____ DATA RECORDS

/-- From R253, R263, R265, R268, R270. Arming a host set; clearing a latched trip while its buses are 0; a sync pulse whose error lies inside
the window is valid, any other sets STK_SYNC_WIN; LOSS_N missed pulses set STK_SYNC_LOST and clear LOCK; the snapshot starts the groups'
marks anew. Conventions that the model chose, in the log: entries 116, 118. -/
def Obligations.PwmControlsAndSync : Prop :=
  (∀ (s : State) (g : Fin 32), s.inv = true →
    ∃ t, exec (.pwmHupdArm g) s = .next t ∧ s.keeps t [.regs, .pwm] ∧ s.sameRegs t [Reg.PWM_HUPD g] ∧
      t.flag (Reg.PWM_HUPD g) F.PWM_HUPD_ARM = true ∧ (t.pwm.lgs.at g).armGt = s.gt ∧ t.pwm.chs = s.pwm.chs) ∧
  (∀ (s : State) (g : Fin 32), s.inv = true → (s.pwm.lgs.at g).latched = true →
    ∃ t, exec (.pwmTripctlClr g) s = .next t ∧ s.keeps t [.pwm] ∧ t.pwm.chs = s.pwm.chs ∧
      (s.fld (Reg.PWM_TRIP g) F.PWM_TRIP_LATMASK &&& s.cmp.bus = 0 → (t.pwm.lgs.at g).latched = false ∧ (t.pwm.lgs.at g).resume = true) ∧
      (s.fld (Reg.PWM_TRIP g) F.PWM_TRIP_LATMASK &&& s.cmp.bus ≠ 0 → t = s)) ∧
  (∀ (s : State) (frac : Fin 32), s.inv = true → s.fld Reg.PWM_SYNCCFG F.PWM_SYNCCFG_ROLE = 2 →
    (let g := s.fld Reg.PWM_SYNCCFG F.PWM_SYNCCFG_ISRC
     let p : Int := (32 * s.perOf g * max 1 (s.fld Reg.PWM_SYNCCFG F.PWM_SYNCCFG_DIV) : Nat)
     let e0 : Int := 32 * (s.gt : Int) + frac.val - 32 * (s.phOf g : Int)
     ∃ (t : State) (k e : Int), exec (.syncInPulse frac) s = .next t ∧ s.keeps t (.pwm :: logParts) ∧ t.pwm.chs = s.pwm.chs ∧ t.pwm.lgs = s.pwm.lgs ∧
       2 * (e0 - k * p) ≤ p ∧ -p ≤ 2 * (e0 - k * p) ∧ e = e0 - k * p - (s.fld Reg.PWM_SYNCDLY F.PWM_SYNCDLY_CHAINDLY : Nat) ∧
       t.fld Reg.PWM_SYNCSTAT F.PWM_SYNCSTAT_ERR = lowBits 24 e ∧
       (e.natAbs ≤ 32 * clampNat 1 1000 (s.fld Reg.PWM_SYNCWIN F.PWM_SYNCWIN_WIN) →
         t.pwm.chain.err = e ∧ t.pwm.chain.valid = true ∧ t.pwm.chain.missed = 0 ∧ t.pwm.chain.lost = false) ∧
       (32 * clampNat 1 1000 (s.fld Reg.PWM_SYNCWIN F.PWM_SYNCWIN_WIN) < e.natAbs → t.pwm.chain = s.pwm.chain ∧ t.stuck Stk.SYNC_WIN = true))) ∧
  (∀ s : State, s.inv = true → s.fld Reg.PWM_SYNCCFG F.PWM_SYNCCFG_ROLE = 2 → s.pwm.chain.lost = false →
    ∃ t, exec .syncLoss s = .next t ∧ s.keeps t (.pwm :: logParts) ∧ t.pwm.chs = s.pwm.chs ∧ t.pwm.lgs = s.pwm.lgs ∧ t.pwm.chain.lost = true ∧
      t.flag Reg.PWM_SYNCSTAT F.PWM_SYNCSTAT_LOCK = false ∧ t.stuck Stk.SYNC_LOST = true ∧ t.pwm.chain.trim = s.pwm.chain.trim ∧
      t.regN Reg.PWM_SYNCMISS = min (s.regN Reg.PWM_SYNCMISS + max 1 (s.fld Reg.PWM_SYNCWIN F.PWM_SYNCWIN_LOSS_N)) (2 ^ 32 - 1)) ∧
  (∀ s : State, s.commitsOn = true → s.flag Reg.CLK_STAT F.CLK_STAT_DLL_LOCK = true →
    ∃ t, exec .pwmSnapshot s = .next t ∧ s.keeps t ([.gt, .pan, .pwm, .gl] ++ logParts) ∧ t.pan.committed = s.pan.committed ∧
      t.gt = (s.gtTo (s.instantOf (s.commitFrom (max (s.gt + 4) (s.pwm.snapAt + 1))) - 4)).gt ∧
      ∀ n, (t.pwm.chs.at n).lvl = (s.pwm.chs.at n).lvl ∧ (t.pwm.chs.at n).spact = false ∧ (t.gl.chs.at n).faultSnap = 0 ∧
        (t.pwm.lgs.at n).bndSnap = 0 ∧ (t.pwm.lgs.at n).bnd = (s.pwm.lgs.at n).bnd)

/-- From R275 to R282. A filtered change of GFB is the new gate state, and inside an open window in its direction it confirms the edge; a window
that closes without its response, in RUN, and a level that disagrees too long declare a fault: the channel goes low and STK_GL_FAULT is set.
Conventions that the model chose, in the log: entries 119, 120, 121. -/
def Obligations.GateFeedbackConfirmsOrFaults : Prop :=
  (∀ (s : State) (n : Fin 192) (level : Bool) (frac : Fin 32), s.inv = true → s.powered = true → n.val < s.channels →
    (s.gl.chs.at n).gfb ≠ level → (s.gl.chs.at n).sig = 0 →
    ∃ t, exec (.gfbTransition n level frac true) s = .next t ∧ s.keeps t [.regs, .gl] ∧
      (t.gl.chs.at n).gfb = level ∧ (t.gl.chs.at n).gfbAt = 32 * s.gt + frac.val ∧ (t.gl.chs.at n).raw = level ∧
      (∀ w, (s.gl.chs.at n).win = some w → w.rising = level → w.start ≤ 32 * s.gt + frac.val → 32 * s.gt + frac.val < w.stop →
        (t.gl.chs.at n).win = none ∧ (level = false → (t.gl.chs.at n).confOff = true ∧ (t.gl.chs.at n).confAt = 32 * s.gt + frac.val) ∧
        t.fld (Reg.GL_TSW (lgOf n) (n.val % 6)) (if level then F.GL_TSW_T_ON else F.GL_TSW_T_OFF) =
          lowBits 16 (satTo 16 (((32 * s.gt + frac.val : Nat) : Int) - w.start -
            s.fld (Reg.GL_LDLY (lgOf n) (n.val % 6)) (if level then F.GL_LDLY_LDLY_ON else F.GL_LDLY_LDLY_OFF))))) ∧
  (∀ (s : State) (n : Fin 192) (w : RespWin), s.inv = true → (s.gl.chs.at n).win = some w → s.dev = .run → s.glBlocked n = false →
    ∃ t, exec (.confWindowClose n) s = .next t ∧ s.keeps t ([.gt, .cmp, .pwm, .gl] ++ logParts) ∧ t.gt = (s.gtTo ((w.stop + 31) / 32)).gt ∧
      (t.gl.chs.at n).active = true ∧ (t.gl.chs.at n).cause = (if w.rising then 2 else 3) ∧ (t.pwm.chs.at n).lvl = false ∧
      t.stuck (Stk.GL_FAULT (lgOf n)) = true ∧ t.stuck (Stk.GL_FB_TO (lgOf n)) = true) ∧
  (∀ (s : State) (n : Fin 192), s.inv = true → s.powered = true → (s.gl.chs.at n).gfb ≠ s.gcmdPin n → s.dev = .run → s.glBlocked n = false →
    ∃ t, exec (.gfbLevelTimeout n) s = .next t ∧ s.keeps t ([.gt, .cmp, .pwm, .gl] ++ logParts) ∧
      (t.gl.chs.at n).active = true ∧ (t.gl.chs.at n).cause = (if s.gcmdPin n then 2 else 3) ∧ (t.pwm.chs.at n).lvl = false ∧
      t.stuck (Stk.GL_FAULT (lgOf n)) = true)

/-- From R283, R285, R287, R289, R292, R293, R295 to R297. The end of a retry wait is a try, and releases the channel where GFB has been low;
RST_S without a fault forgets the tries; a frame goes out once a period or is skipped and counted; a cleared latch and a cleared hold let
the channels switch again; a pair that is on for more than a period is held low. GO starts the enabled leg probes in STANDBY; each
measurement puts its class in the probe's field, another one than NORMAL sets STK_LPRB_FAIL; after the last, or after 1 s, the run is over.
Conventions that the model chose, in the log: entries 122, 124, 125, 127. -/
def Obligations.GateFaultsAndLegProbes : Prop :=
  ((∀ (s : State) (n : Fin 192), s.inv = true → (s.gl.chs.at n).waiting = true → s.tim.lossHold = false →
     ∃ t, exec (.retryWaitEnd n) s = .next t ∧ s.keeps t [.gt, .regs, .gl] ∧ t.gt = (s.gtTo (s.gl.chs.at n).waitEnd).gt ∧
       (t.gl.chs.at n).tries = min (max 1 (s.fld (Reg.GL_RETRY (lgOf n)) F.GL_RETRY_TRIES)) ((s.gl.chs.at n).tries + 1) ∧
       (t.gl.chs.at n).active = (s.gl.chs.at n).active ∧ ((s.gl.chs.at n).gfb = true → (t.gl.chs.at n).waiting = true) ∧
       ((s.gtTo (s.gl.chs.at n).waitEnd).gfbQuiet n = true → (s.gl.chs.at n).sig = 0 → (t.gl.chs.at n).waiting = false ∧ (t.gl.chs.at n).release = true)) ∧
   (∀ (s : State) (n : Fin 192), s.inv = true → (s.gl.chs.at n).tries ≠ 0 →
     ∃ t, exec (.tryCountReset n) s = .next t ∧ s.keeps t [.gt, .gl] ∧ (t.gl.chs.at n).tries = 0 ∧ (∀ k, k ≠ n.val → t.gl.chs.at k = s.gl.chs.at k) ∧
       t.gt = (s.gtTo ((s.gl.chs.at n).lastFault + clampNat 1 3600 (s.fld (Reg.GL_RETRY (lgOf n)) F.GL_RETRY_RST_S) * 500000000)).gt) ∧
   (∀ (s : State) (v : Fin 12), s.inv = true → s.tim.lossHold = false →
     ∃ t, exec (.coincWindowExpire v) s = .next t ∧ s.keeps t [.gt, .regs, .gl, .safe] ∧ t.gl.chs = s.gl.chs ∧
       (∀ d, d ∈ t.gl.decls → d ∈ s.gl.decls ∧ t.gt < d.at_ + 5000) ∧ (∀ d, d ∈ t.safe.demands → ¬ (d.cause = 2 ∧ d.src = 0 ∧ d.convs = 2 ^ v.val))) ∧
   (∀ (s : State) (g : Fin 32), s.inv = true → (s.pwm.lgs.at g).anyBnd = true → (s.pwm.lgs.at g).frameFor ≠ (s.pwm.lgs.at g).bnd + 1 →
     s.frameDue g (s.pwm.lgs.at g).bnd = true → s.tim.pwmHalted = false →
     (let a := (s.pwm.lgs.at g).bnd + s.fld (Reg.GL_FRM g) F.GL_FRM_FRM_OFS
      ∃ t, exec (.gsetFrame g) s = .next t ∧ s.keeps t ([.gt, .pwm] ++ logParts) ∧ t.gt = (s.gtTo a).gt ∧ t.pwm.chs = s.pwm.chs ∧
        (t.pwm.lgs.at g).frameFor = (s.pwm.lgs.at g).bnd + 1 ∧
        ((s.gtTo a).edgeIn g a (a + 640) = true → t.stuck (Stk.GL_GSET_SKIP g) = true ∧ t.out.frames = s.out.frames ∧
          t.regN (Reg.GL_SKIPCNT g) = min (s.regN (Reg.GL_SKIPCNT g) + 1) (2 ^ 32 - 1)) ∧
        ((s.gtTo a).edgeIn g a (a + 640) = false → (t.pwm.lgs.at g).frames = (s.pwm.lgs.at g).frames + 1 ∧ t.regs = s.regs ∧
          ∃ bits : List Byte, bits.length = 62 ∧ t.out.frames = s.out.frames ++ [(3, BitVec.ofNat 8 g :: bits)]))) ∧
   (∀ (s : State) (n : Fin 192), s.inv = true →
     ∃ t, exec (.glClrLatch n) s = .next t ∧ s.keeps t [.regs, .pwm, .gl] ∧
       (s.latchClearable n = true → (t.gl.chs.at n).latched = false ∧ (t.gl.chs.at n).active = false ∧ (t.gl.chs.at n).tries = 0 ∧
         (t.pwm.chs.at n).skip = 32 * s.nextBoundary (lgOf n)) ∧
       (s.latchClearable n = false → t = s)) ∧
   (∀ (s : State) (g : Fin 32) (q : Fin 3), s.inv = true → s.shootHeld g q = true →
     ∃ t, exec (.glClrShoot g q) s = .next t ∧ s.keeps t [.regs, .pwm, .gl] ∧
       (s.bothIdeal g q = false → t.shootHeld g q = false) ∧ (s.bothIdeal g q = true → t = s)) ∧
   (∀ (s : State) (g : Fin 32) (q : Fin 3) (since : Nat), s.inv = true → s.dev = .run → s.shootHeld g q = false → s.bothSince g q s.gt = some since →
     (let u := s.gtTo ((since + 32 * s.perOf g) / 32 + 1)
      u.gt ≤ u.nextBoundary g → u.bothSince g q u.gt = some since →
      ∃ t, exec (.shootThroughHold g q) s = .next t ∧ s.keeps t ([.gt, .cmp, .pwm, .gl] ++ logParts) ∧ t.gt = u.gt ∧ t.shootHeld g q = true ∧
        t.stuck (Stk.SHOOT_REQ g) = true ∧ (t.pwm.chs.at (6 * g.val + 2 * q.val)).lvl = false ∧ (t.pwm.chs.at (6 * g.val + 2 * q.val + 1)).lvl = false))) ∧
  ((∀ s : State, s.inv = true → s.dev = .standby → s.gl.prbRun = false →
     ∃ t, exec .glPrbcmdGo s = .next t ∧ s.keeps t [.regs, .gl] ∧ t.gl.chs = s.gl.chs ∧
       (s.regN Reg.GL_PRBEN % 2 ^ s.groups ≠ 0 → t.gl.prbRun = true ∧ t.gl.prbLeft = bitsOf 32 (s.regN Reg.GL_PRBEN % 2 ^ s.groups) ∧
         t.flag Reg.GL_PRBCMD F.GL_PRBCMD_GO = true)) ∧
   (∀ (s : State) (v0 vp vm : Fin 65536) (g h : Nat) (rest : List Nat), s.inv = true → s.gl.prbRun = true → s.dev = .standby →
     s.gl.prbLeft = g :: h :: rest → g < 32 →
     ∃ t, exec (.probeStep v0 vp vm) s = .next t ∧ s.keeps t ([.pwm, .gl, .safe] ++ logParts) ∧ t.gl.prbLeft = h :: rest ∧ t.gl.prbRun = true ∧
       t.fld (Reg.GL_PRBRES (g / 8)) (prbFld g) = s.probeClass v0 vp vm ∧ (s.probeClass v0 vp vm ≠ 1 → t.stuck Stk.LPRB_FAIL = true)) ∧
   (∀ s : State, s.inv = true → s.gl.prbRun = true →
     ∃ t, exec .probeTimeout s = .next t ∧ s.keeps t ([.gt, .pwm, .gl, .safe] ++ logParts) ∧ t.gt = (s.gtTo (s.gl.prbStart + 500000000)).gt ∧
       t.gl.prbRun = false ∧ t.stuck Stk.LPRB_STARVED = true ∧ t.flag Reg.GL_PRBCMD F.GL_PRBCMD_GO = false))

________

- TASK REQUIREMENTS
What you give back should be exactly the lines of the data above from the line with "g).latched = true →" through the line with "(let g := s.fld", both of those included, and nothing more.

- ANSWER TO THIS PROBLEM
  (∀ (s : State) (g : Fin 32), s.inv = true → (s.pwm.lgs.at g).latched = true →
    ∃ t, exec (.pwmTripctlClr g) s = .next t ∧ s.keeps t [.pwm] ∧ t.pwm.chs = s.pwm.chs ∧
      (s.fld (Reg.PWM_TRIP g) F.PWM_TRIP_LATMASK &&& s.cmp.bus = 0 → (t.pwm.lgs.at g).latched = false ∧ (t.pwm.lgs.at g).resume = true) ∧
      (s.fld (Reg.PWM_TRIP g) F.PWM_TRIP_LATMASK &&& s.cmp.bus ≠ 0 → t = s)) ∧
  (∀ (s : State) (frac : Fin 32), s.inv = true → s.fld Reg.PWM_SYNCCFG F.PWM_SYNCCFG_ROLE = 2 →
    (let g := s.fld Reg.PWM_SYNCCFG F.PWM_SYNCCFG_ISRC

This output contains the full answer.